The only unfortunate thing about it for me is that the circles that consume it (in the US at least) are mostly upper class ricos who are now finally at a point in their accumlated fortunes to be able to "afford" spiritual enlightenment. Well-monied Shirley McClaine (sp?) types who love to escape their lives as yoga instructors and lawyers who revel in connecting to a higher spiritual path that wasn't what they were taught as children. Once they come down, they can safely return to their cloistered lives among the other money men. And that's cool with me, but I really don't like to be around people like that. There are troves of people who go to Peru, Brazil and Colombia to participate in the rituals (I haven't gone), but that almost necessarily means that you're with the same undesirable company (well, undesirable for me). I'm into the spiritual connectedness and being one with all that is, etc., but I'm way too much of a cynic at the same time to tolerate that company.

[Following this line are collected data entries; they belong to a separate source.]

-- ==== Sys2Proof/Laws/State.lean ====
section
/-! SUPPORT. One lemma per field per update of the state, each true by definition, and what reading a register gives after an update.
No later proof unfolds a record update. -/

namespace Sys2Proof.Machine

variable (s : State)

/-! ### writeV -/

@[simp] theorem State.writeV_v (r : Reg) (b : Byte) : (s.writeV r b).v = s.v.set r.val b := rfl
@[simp] theorem State.writeV_i (r : Reg) (b : Byte) : (s.writeV r b).i = s.i := rfl
@[simp] theorem State.writeV_pc (r : Reg) (b : Byte) : (s.writeV r b).pc = s.pc := rfl
@[simp] theorem State.writeV_stack (r : Reg) (b : Byte) : (s.writeV r b).stack = s.stack := rfl
@[simp] theorem State.writeV_sp (r : Reg) (b : Byte) : (s.writeV r b).sp = s.sp := rfl
@[simp] theorem State.writeV_mem (r : Reg) (b : Byte) : (s.writeV r b).mem = s.mem := rfl
@[simp] theorem State.writeV_fb (r : Reg) (b : Byte) : (s.writeV r b).fb = s.fb := rfl
@[simp] theorem State.writeV_key (r : Reg) (b : Byte) : (s.writeV r b).key = s.key := rfl
@[simp] theorem State.writeV_dt (r : Reg) (b : Byte) : (s.writeV r b).dt = s.dt := rfl
@[simp] theorem State.writeV_st (r : Reg) (b : Byte) : (s.writeV r b).st = s.st := rfl
@[simp] theorem State.writeV_drawFlag (r : Reg) (b : Byte) : (s.writeV r b).drawFlag = s.drawFlag := rfl
@[simp] theorem State.writeV_status (r : Reg) (b : Byte) : (s.writeV r b).status = s.status := rfl
@[simp] theorem State.writeV_env (r : Reg) (b : Byte) : (s.writeV r b).env = s.env := rfl
@[simp] theorem State.writeV_pacing (r : Reg) (b : Byte) : (s.writeV r b).pacing = s.pacing := rfl
@[simp] theorem State.writeV_draws (r : Reg) (b : Byte) : (s.writeV r b).draws = s.draws := rfl

/-! ### writeFlag -/

@[simp] theorem State.writeFlag_v (b : Bool) : (s.writeFlag b).v = s.v.set VF.val (flagByte b) := rfl
@[simp] theorem State.writeFlag_i (b : Bool) : (s.writeFlag b).i = s.i := rfl
@[simp] theorem State.writeFlag_pc (b : Bool) : (s.writeFlag b).pc = s.pc := rfl
@[simp] theorem State.writeFlag_stack (b : Bool) : (s.writeFlag b).stack = s.stack := rfl
@[simp] theorem State.writeFlag_sp (b : Bool) : (s.writeFlag b).sp = s.sp := rfl
@[simp] theorem State.writeFlag_mem (b : Bool) : (s.writeFlag b).mem = s.mem := rfl
@[simp] theorem State.writeFlag_fb (b : Bool) : (s.writeFlag b).fb = s.fb := rfl
@[simp] theorem State.writeFlag_key (b : Bool) : (s.writeFlag b).key = s.key := rfl
@[simp] theorem State.writeFlag_dt (b : Bool) : (s.writeFlag b).dt = s.dt := rfl
@[simp] theorem State.writeFlag_st (b : Bool) : (s.writeFlag b).st = s.st := rfl
@[simp] theorem State.writeFlag_drawFlag (b : Bool) : (s.writeFlag b).drawFlag = s.drawFlag := rfl
@[simp] theorem State.writeFlag_status (b : Bool) : (s.writeFlag b).status = s.status := rfl
@[simp] theorem State.writeFlag_env (b : Bool) : (s.writeFlag b).env = s.env := rfl
@[simp] theorem State.writeFlag_pacing (b : Bool) : (s.writeFlag b).pacing = s.pacing := rfl
@[simp] theorem State.writeFlag_draws (b : Bool) : (s.writeFlag b).draws = s.draws := rfl

/-! ### setI -/

@[simp] theorem State.setI_v (w : Word) : (s.setI w).v = s.v := rfl
@[simp] theorem State.setI_i (w : Word) : (s.setI w).i = w := rfl
@[simp] theorem State.setI_pc (w : Word) : (s.setI w).pc = s.pc := rfl
@[simp] theorem State.setI_stack (w : Word) : (s.setI w).stack = s.stack := rfl
@[simp] theorem State.setI_sp (w : Word) : (s.setI w).sp = s.sp := rfl
@[simp] theorem State.setI_mem (w : Word) : (s.setI w).mem = s.mem := rfl
@[simp] theorem State.setI_fb (w : Word) : (s.setI w).fb = s.fb := rfl
@[simp] theorem State.setI_key (w : Word) : (s.setI w).key = s.key := rfl
@[simp] theorem State.setI_dt (w : Word) : (s.setI w).dt = s.dt := rfl
@[simp] theorem State.setI_st (w : Word) : (s.setI w).st = s.st := rfl
@[simp] theorem State.setI_drawFlag (w : Word) : (s.setI w).drawFlag = s.drawFlag := rfl
@[simp] theorem State.setI_status (w : Word) : (s.setI w).status = s.status := rfl
@[simp] theorem State.setI_env (w : Word) : (s.setI w).env = s.env := rfl
@[simp] theorem State.setI_pacing (w : Word) : (s.setI w).pacing = s.pacing := rfl
@[simp] theorem State.setI_draws (w : Word) : (s.setI w).draws = s.draws := rfl
@[simp] theorem State.readV_setI (w : Word) (q : Reg) : (s.setI w).readV q = s.readV q := rfl

/-! ### setPc -/

@[simp] theorem State.setPc_v (w : Word) : (s.setPc w).v = s.v := rfl
@[simp] theorem State.setPc_i (w : Word) : (s.setPc w).i = s.i := rfl
@[simp] theorem State.setPc_pc (w : Word) : (s.setPc w).pc = w := rfl
@[simp] theorem State.setPc_stack (w : Word) : (s.setPc w).stack = s.stack := rfl
@[simp] theorem State.setPc_sp (w : Word) : (s.setPc w).sp = s.sp := rfl
@[simp] theorem State.setPc_mem (w : Word) : (s.setPc w).mem = s.mem := rfl
@[simp] theorem State.setPc_fb (w : Word) : (s.setPc w).fb = s.fb := rfl
@[simp] theorem State.setPc_key (w : Word) : (s.setPc w).key = s.key := rfl
@[simp] theorem State.setPc_dt (w : Word) : (s.setPc w).dt = s.dt := rfl
@[simp] theorem State.setPc_st (w : Word) : (s.setPc w).st = s.st := rfl
@[simp] theorem State.setPc_drawFlag (w : Word) : (s.setPc w).drawFlag = s.drawFlag := rfl
@[simp] theorem State.setPc_status (w : Word) : (s.setPc w).status = s.status := rfl
@[simp] theorem State.setPc_env (w : Word) : (s.setPc w).env = s.env := rfl
@[simp] theorem State.setPc_pacing (w : Word) : (s.setPc w).pacing = s.pacing := rfl
@[simp] theorem State.setPc_draws (w : Word) : (s.setPc w).draws = s.draws := rfl
@[simp] theorem State.readV_setPc (w : Word) (q : Reg) : (s.setPc w).readV q = s.readV q := rfl

/-! ### advance -/

@[simp] theorem State.advance_v : (s.advance).v = s.v := rfl
@[simp] theorem State.advance_i : (s.advance).i = s.i := rfl
@[simp] theorem State.advance_pc : (s.advance).pc = s.pc + 2 := rfl
@[simp] theorem State.advance_stack : (s.advance).stack = s.stack := rfl
@[simp] theorem State.advance_sp : (s.advance).sp = s.sp := rfl
@[simp] theorem State.advance_mem : (s.advance).mem = s.mem := rfl
@[simp] theorem State.advance_fb : (s.advance).fb = s.fb := rfl
@[simp] theorem State.advance_key : (s.advance).key = s.key := rfl
@[simp] theorem State.advance_dt : (s.advance).dt = s.dt := rfl
@[simp] theorem State.advance_st : (s.advance).st = s.st := rfl
@[simp] theorem State.advance_drawFlag : (s.advance).drawFlag = s.drawFlag := rfl
@[simp] theorem State.advance_status : (s.advance).status = s.status := rfl
@[simp] theorem State.advance_env : (s.advance).env = s.env := rfl
@[simp] theorem State.advance_pacing : (s.advance).pacing = s.pacing := rfl
@[simp] theorem State.advance_draws : (s.advance).draws = s.draws := rfl
@[simp] theorem State.readV_advance (q : Reg) : (s.advance).readV q = s.readV q := rfl

/-! ### setDT -/

@[simp] theorem State.setDT_v (b : Byte) : (s.setDT b).v = s.v := rfl
@[simp] theorem State.setDT_i (b : Byte) : (s.setDT b).i = s.i := rfl
@[simp] theorem State.setDT_pc (b : Byte) : (s.setDT b).pc = s.pc := rfl
@[simp] theorem State.setDT_stack (b : Byte) : (s.setDT b).stack = s.stack := rfl
@[simp] theorem State.setDT_sp (b : Byte) : (s.setDT b).sp = s.sp := rfl
@[simp] theorem State.setDT_mem (b : Byte) : (s.setDT b).mem = s.mem := rfl
@[simp] theorem State.setDT_fb (b : Byte) : (s.setDT b).fb = s.fb := rfl
@[simp] theorem State.setDT_key (b : Byte) : (s.setDT b).key = s.key := rfl
@[simp] theorem State.setDT_dt (b : Byte) : (s.setDT b).dt = b := rfl
@[simp] theorem State.setDT_st (b : Byte) : (s.setDT b).st = s.st := rfl
@[simp] theorem State.setDT_drawFlag (b : Byte) : (s.setDT b).drawFlag = s.drawFlag := rfl
@[simp] theorem State.setDT_status (b : Byte) : (s.setDT b).status = s.status := rfl
@[simp] theorem State.setDT_env (b : Byte) : (s.setDT b).env = s.env := rfl
@[simp] theorem State.setDT_pacing (b : Byte) : (s.setDT b).pacing = s.pacing := rfl
@[simp] theorem State.setDT_draws (b : Byte) : (s.setDT b).draws = s.draws := rfl
@[simp] theorem State.readV_setDT (b : Byte) (q : Reg) : (s.setDT b).readV q = s.readV q := rfl

/-! ### setST -/

@[simp] theorem State.setST_v (b : Byte) : (s.setST b).v = s.v := rfl
@[simp] theorem State.setST_i (b : Byte) : (s.setST b).i = s.i := rfl
@[simp] theorem State.setST_pc (b : Byte) : (s.setST b).pc = s.pc := rfl
@[simp] theorem State.setST_stack (b : Byte) : (s.setST b).stack = s.stack := rfl
@[simp] theorem State.setST_sp (b : Byte) : (s.setST b).sp = s.sp := rfl
@[simp] theorem State.setST_mem (b : Byte) : (s.setST b).mem = s.mem := rfl
@[simp] theorem State.setST_fb (b : Byte) : (s.setST b).fb = s.fb := rfl
@[simp] theorem State.setST_key (b : Byte) : (s.setST b).key = s.key := rfl
@[simp] theorem State.setST_dt (b : Byte) : (s.setST b).dt = s.dt := rfl
@[simp] theorem State.setST_st (b : Byte) : (s.setST b).st = b := rfl
@[simp] theorem State.setST_drawFlag (b : Byte) : (s.setST b).drawFlag = s.drawFlag := rfl
@[simp] theorem State.setST_status (b : Byte) : (s.setST b).status = s.status := rfl
@[simp] theorem State.setST_env (b : Byte) : (s.setST b).env = s.env := rfl
@[simp] theorem State.setST_pacing (b : Byte) : (s.setST b).pacing = s.pacing := rfl
@[simp] theorem State.setST_draws (b : Byte) : (s.setST b).draws = s.draws := rfl
@[simp] theorem State.readV_setST (b : Byte) (q : Reg) : (s.setST b).readV q = s.readV q := rfl

/-! ### setMem -/

@[simp] theorem State.setMem_v (m : Memory) : (s.setMem m).v = s.v := rfl
@[simp] theorem State.setMem_i (m : Memory) : (s.setMem m).i = s.i := rfl
@[simp] theorem State.setMem_pc (m : Memory) : (s.setMem m).pc = s.pc := rfl
@[simp] theorem State.setMem_stack (m : Memory) : (s.setMem m).stack = s.stack := rfl
@[simp] theorem State.setMem_sp (m : Memory) : (s.setMem m).sp = s.sp := rfl
@[simp] theorem State.setMem_mem (m : Memory) : (s.setMem m).mem = m := rfl
@[simp] theorem State.setMem_fb (m : Memory) : (s.setMem m).fb = s.fb := rfl
@[simp] theorem State.setMem_key (m : Memory) : (s.setMem m).key = s.key := rfl
@[simp] theorem State.setMem_dt (m : Memory) : (s.setMem m).dt = s.dt := rfl
@[simp] theorem State.setMem_st (m : Memory) : (s.setMem m).st = s.st := rfl
@[simp] theorem State.setMem_drawFlag (m : Memory) : (s.setMem m).drawFlag = s.drawFlag := rfl
@[simp] theorem State.setMem_status (m : Memory) : (s.setMem m).status = s.status := rfl
@[simp] theorem State.setMem_env (m : Memory) : (s.setMem m).env = s.env := rfl
@[simp] theorem State.setMem_pacing (m : Memory) : (s.setMem m).pacing = s.pacing := rfl
@[simp] theorem State.setMem_draws (m : Memory) : (s.setMem m).draws = s.draws := rfl
@[simp] theorem State.readV_setMem (m : Memory) (q : Reg) : (s.setMem m).readV q = s.readV q := rfl

/-! ### showFb -/

@[simp] theorem State.showFb_v (fb : FrameBuffer) : (s.showFb fb).v = s.v := rfl
@[simp] theorem State.showFb_i (fb : FrameBuffer) : (s.showFb fb).i = s.i := rfl
@[simp] theorem State.showFb_pc (fb : FrameBuffer) : (s.showFb fb).pc = s.pc := rfl
@[simp] theorem State.showFb_stack (fb : FrameBuffer) : (s.showFb fb).stack = s.stack := rfl
@[simp] theorem State.showFb_sp (fb : FrameBuffer) : (s.showFb fb).sp = s.sp := rfl
@[simp] theorem State.showFb_mem (fb : FrameBuffer) : (s.showFb fb).mem = s.mem := rfl
@[simp] theorem State.showFb_fb (fb : FrameBuffer) : (s.showFb fb).fb = fb := rfl
@[simp] theorem State.showFb_key (fb : FrameBuffer) : (s.showFb fb).key = s.key := rfl
@[simp] theorem State.showFb_dt (fb : FrameBuffer) : (s.showFb fb).dt = s.dt := rfl
@[simp] theorem State.showFb_st (fb : FrameBuffer) : (s.showFb fb).st = s.st := rfl
@[simp] theorem State.showFb_drawFlag (fb : FrameBuffer) : (s.showFb fb).drawFlag = true := rfl
@[simp] theorem State.showFb_status (fb : FrameBuffer) : (s.showFb fb).status = s.status := rfl
@[simp] theorem State.showFb_env (fb : FrameBuffer) : (s.showFb fb).env = s.env := rfl
@[simp] theorem State.showFb_pacing (fb : FrameBuffer) : (s.showFb fb).pacing = s.pacing := rfl
@[simp] theorem State.showFb_draws (fb : FrameBuffer) : (s.showFb fb).draws = s.draws := rfl
@[simp] theorem State.readV_showFb (fb : FrameBuffer) (q : Reg) : (s.showFb fb).readV q = s.readV q := rfl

It is an amazing experience, far more powerful that any hallucinogen I've tried, and there is this weird element that makes you feel like it is its own being, and it is guiding you to what you need to face or overcome in your life. I cannot recommend it enough, but if you're too cynical like me (an unfortunate condition that I have to get over), then you might have trouble finding the right company. There are, however, sites where you can order it from and prepare it yourself. That's what I did the second time, and my experience was so much better than the first.

I'll answer any details if you're interested.
 

gioua

Well-Known Member
full documentary on this vine soup.. (oddly I think the vines can be bought on ebay) not sure about the other materials found in the soup...

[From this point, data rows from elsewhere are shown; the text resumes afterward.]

theorem faultOf_drw_eq_none {x y : Reg} {n : Nibble} : faultOf (.drw x y n) s = none ↔ s.spriteFits n = true :=
  raises_eq_none.trans (by rw [State.spriteFits_iff]; omega)

theorem faultOf_ldB_eq_none {x : Reg} : faultOf (.ldB x) s = none ↔ s.i.toNat + 2 ≤ 0xFFF := raises_eq_none.trans Nat.not_lt

theorem faultOf_storeRegs_eq_none {x : Reg} : faultOf (.storeRegs x) s = none ↔ s.i.toNat + x.val ≤ 0xFFF :=
  raises_eq_none.trans Nat.not_lt

theorem faultOf_loadRegs_eq_none {x : Reg} : faultOf (.loadRegs x) s = none ↔ s.i.toNat + x.val ≤ 0xFFF :=
  raises_eq_none.trans Nat.not_lt

theorem faultOf_skp_eq_none {x : Reg} : faultOf (.skp x) s = none ↔ (s.readV x).toNat ≤ 0xF := raises_eq_none.trans Nat.not_lt

theorem faultOf_sknp_eq_none {x : Reg} : faultOf (.sknp x) s = none ↔ (s.readV x).toNat ≤ 0xF := raises_eq_none.trans Nat.not_lt

/-- An instruction whose fault condition holds halts the machine with its own word on record, and changes nothing else (rules R210,
R212). -/
theorem exec_fault {k : FaultKind} (hf : faultOf i s = some k) : exec i s = .next (s.halt k (encode i)) := by
  cases i
  case call nnn =>
    obtain ⟨h, ⟨⟩⟩ := Option.ite_none_right_eq_some.1 hf
    simp only [exec, execCall, State.push_eq_none.2 h, raise_eq]
  case ret =>
    obtain ⟨h, ⟨⟩⟩ := Option.ite_none_right_eq_some.1 hf
    simp only [exec, execRet, State.pop_eq_none.2 h, raise_eq]
  case drw x y n =>
    obtain ⟨h, ⟨⟩⟩ := Option.ite_none_right_eq_some.1 hf
    exact if_neg (by rw [State.spriteFits_iff]; omega)
  case ldB x | storeRegs x | loadRegs x =>
    obtain ⟨h, ⟨⟩⟩ := Option.ite_none_right_eq_some.1 hf
    exact if_neg (by rw [State.addressable_iff]; omega)
  case skp x =>
    obtain ⟨h, ⟨⟩⟩ := Option.ite_none_right_eq_some.1 hf
    simp only [exec, execSkp, State.keyIndex_eq_none.2 h, raise_eq]
  case sknp x =>
    obtain ⟨h, ⟨⟩⟩ := Option.ite_none_right_eq_some.1 hf
    simp only [exec, execSknp, State.keyIndex_eq_none.2 h, raise_eq]
  all_goals cases hf

/-! ## What an instruction that does not fault does -/

/-- The parts of the state that an instruction may write when it does not fault. -/
def writtenParts : Instr → List Part
  | .cls | .drw _ _ _ => [.fb, .drawFlag, .pc]
  | .ret => [.sp, .pc]
  | .call _ => [.stack, .sp, .pc]
  | .ldI _ | .addI _ | .ldF _ => [.i, .pc]
  | .rnd _ _ | .ldVxK _ => [.draws, .pc]
  | .ldDTVx _ => [.dt, .pc]
  | .ldSTVx _ => [.st, .pc]
  | _ => [.pc]

/-- The bytes that an instruction stores from `I` on: those of `Fx33` and `Fx55` (rules R164, R165), none for the rest. -/
def storedBytes : Instr → State → List Byte
  | .ldB x, s => bcdDigits (s.readV x)
  | .storeRegs x, s => s.regsThrough x
  | _, _ => []

/-- Everything that is the same for all instructions about a run from `s` to `t` without a fault: where `PC` goes, which registers and parts
may differ, and what memory holds. -/
structure Runs (i : Instr) (s t : State) : Prop where
  noFault : faultOf i s = none
  pc : PcRule i s t
  changes : Changes (writtenRegs i) (writtenParts i) s t
  mem : t.mem = s.mem.writeBytes s.i.toNat (storedBytes i s)
  fits : storedBytes i s = [] ∨ s.i.toNat + (storedBytes i s).length ≤ 4096

/-- An instruction that neither faults nor jumps, skips or waits: `PC` moves on by 2 (rule R28). -/
structure MovesOn (i : Instr) (s : State) : Prop where
  noFault : faultOf i s = none
  noTarget : absoluteTarget i s = none
  noSkip : ¬ skipTaken i s
  noWait : ¬ waitsForKey i s

theorem pcRule_of_target {n : Nat} (ha : absoluteTarget i s = some n) (h : t.pc.toNat = n) : PcRule i s t := by
  refine ⟨fun target e => ?_, fun e => ?_⟩
  · rw [ha] at e; cases e; exact h
  · rw [ha] at e; cases e

theorem pcRule_of_skip {c : Bool} (ha : absoluteTarget i s = none) (hw : ¬ waitsForKey i s) (hc : c = true ↔ skipTaken i s) :
    PcRule i s (s.setPc (if c then s.pc + 4 else s.pc + 2)) := by
  refine ⟨fun target e => ?_, fun _ => ⟨fun hs => ?_, fun h => absurd h hw, fun hs _ => ?_⟩⟩
  · rw [ha] at e; cases e
  · rw [hc.2 hs]; rfl
  · rw [eq_false_of_ne_true (mt hc.1 hs)]; rfl

/-- `PC + 2` is what rule R28 says of it. -/
theorem MovesOn.pcRule (hi : MovesOn i s) (h : t.pc = s.pc + 2) : PcRule i s t := by
  refine ⟨fun target e => ?_, fun _ => ⟨fun hs => absurd hs hi.noSkip, fun hw => absurd hw hi.noWait, fun _ _ => h⟩⟩
  rw [hi.noTarget] at e; cases e

/-- The shape of an instruction that stores nothing: its writes, then the one write of `PC`. -/
theorem Runs.of_setPc {ps : List Part} {w : Word} (hf : faultOf i s = none) (hp : PcRule i s (t.setPc w))
    (hc : Changes (writtenRegs i) ps s t) (hw : writtenParts i = ps ++ [.pc]) (hm : t.mem = s.mem)
    (hb : storedBytes i s = []) : Runs i s (t.setPc w) where
  noFault := hf
  pc := hp
  changes := by
    rw [hw, ← List.append_nil (writtenRegs i)]
    exact hc.trans (.setPc w)
  mem := by rw [hb]; exact hm
  fits := .inl hb

/-- A jump or a skip. -/
theorem Runs.of_onlyPc {w : Word} (hf : faultOf i s = none) (hp : PcRule i s (s.setPc w)) (hw : writtenParts i = [.pc])
    (hb : storedBytes i s = []) : Runs i s (s.setPc w) :=
  .of_setPc (ps := []) hf hp .nothing hw rfl hb

theorem Runs.of_movesOn {ps : List Part} (hi : MovesOn i s) (hc : Changes (writtenRegs i) ps s t)
    (hw : writtenParts i = ps ++ [.pc]) (hpc : t.pc = s.pc) (hm : t.mem = s.mem) (hb : storedBytes i s = []) :
    Runs i s t.advance :=
  .of_setPc hi.noFault (hi.pcRule (congrArg (· + 2) hpc)) hc hw hm hb

theorem Runs.of_store (hi : MovesOn i s) (hr : writtenRegs i = []) (hw : writtenParts i = [.pc])
    (hb : s.i.toNat + (storedBytes i s).length ≤ 4096) :
    Runs i s (s.setMem (s.mem.writeBytes s.i.toNat (storedBytes i s))).advance where
  noFault := hi.noFault
  pc := hi.pcRule rfl
  changes := by
    rw [hr, hw]
    exact (Changes.writeBytes _ _).trans .advance
  mem := rfl
  fits := .inr hb

theorem addrZext16_toNat (nnn : BitVec 12) : (addrZext16 nnn).toNat = nnn.toNat :=
  BitVec.toNat_setWidth_of_le (by decide)

theorem jpV0_target_toNat (nnn : BitVec 12) (b : Byte) : (addrZext16 nnn + byteZext16 b).toNat = nnn.toNat + b.toNat := by
  have hb : (byteZext16 b).toNat = b.toNat := BitVec.toNat_setWidth_of_le (by decide)
  have := nnn.isLt
  have := b.isLt
  rw [BitVec.toNat_add, addrZext16_toNat, hb]
  omega

theorem absoluteTarget_ret (h : 0 < s.sp.val) : absoluteTarget .ret s = some (s.stack[s.sp.val - 1]).toNat := by
  have hk : s.sp.val - 1 < s.stack.toList.length := by simp; omega
  have hslot : s.stack.toList.getD (s.sp.val - 1) 0 = s.stack[s.sp.val - 1] := by
    rw [List.getD_eq_getElem _ _ hk, Vector.getElem_toList]
  exact congrArg (fun w : Word => some w.toNat) hslot

theorem waitsForKey_iff {x : Reg} : waitsForKey (.ldVxK x) s ↔ s.pressedKeys = [] := by
  show (∀ k < 16, s.keyDown k = false) ↔ _
  simp only [List.eq_nil_iff_forall_not_mem, State.mem_pressedKeys, not_and, Bool.not_eq_true]

/-- An instruction whose fault condition does not hold answers a next state, by rules R22 and R28 and with the stores of rule R65. -/
theorem exec_runs (hf : faultOf i s = none) : ∃ t, exec i s = .next t ∧ Runs i s t := by
  cases i
  case ldImm | addImm | ldReg | orReg | andReg | xorReg | ldVxDT =>
    exact ⟨_, rfl, .of_movesOn ⟨hf, rfl, id, id⟩ (.writeV _ _) rfl rfl rfl rfl⟩
  case addReg | subReg | shr | subn | shl =>
    exact ⟨_, rfl, .of_movesOn ⟨hf, rfl, id, id⟩ ((Changes.writeFlag _).trans (.writeV _ _)) rfl rfl rfl rfl⟩
  case rnd => exact ⟨_, rfl, .of_movesOn ⟨hf, rfl, id, id⟩ (Changes.countDraw.trans (.writeV _ _)) rfl rfl rfl rfl⟩
  case cls => exact ⟨_, rfl, .of_movesOn ⟨hf, rfl, id, id⟩ (.showFb _) rfl rfl rfl rfl⟩
  case ldI | ldF => exact ⟨_, rfl, .of_movesOn ⟨hf, rfl, id, id⟩ (.setI _) rfl rfl rfl rfl⟩
  case addI => exact ⟨_, rfl, .of_movesOn ⟨hf, rfl, id, id⟩ ((Changes.setI _).trans (.writeFlag _)) rfl rfl rfl rfl⟩
  case ldDTVx => exact ⟨_, rfl, .of_movesOn ⟨hf, rfl, id, id⟩ (.setDT _) rfl rfl rfl rfl⟩
  case ldSTVx => exact ⟨_, rfl, .of_movesOn ⟨hf, rfl, id, id⟩ (.setST _) rfl rfl rfl rfl⟩
  case drw x y n =>
    exact ⟨_, exec_drw x y (faultOf_drw_eq_none.1 hf),
      .of_movesOn ⟨hf, rfl, id, id⟩ ((Changes.showFb _).trans (.writeFlag _)) rfl rfl rfl rfl⟩
  case loadRegs x =>
    exact ⟨_, exec_loadRegs (faultOf_loadRegs_eq_none.1 hf), .of_movesOn ⟨hf, rfl, id, id⟩ (.loadVs _ _ x) rfl rfl rfl rfl⟩
  case ldB x =>
    have h := faultOf_ldB_eq_none.1 hf
    exact ⟨_, exec_ldB x h, .of_store ⟨hf, rfl, id, id⟩ rfl rfl (Nat.succ_le_succ h)⟩
  case storeRegs x =>
    have h := faultOf_storeRegs_eq_none.1 hf
    refine ⟨_, exec_storeRegs h, .of_store ⟨hf, rfl, id, id⟩ rfl rfl ?_⟩
    simp only [storedBytes, State.regsThrough_length]; omega
  case jp nnn =>
    exact ⟨_, rfl, .of_onlyPc hf (pcRule_of_target rfl (addrZext16_toNat nnn)) rfl rfl⟩
  case jpV0 nnn =>
    exact ⟨_, rfl, .of_onlyPc hf (pcRule_of_target rfl (jpV0_target_toNat nnn _)) rfl rfl⟩
  case call nnn =>
    have h := faultOf_call_eq_none.1 hf
    exact ⟨_, exec_call nnn h, .of_setPc hf (pcRule_of_target rfl (addrZext16_toNat nnn))
      (.push (State.push_eq_some.2 ⟨h, rfl⟩)) rfl rfl rfl⟩
  case ret =>
    have h := faultOf_ret_eq_none.1 hf
    exact ⟨_, exec_ret h, .of_setPc hf (pcRule_of_target (absoluteTarget_ret h) rfl)
      (.pop (State.pop_eq_some.2 ⟨h, rfl, rfl⟩)) rfl rfl rfl⟩
  case seImm | sneImm | seReg | sneReg =>
    exact ⟨_, rfl, .of_onlyPc hf (pcRule_of_skip rfl id decide_eq_true_iff) rfl rfl⟩
  case skp x =>
    exact ⟨_, exec_skp (faultOf_skp_eq_none.1 hf), .of_onlyPc hf (pcRule_of_skip rfl id Iff.rfl) rfl rfl⟩
  case sknp x =>
    refine ⟨_, exec_sknp (faultOf_sknp_eq_none.1 hf), .of_onlyPc hf (pcRule_of_skip rfl id ?_) rfl rfl⟩
    exact Iff.of_eq (Bool.not_eq_true' _)
  case ldVxK x =>
    cases hp : pickKey (Config.keyPick s.draws) s.pressedKeys with
    | none =>
      have hw := waitsForKey_iff (x := x).2 (pickKey_eq_none.1 hp)
      refine ⟨s, exec_ldVxK_wait x hp, hf, ?_, .nothing, rfl, .inl rfl⟩
      exact ⟨fun _ e => (nomatch e), fun _ => ⟨False.elim, fun _ => rfl, fun _ h => absurd hw h⟩⟩
    | some k =>
      have hw : ¬ waitsForKey (.ldVxK x) s := fun h =>
        Option.some_ne_none k (hp.symm.trans (pickKey_eq_none.2 (waitsForKey_iff.1 h)))
      exact ⟨_, exec_ldVxK_key x hp,
        .of_movesOn ⟨hf, rfl, id, hw⟩ (Changes.countDraw.trans (.writeV _ _)) rfl rfl rfl rfl⟩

I think the vision part of this experience would be interesting.. the rest.. not so much.. from what I recall it was about 3-4 hours of puking.. then the fun started.. and lasted for hours

[video=youtube;P0ommNRJeMQ]https://www.youtube.com/watch?v=P0ommNRJeMQ[/video]
 

toronjadeoro

Well-Known Member
This is the video that features the Shimbre retreat center where an 18 year old, Kyle Nolan from the US, died last September during an ayahuasca ritual. It appears by the so far unsubstantiated accounts that I've read, the death was possibly due to his ingestion of an herb that actually does have a lethal dose called "Toé." It sounds like the quack of a shaman that attended the retreat is the one responsible for having laced his brew with it. It is a horrible tragedy, and now the whole ayahuasca community is up in arms because the retreat did not provide supervision during the ritual.

This sucks, because Shimbre sounded like one of the only centers that actually allowed people to commune independently with nature rather than the other centers that basically make you sit down in the same room and chant the equivalent of kumbaya for 8 hours. I dig community and I take my obligation to serve it and better it very seriously, but I hate going to "church."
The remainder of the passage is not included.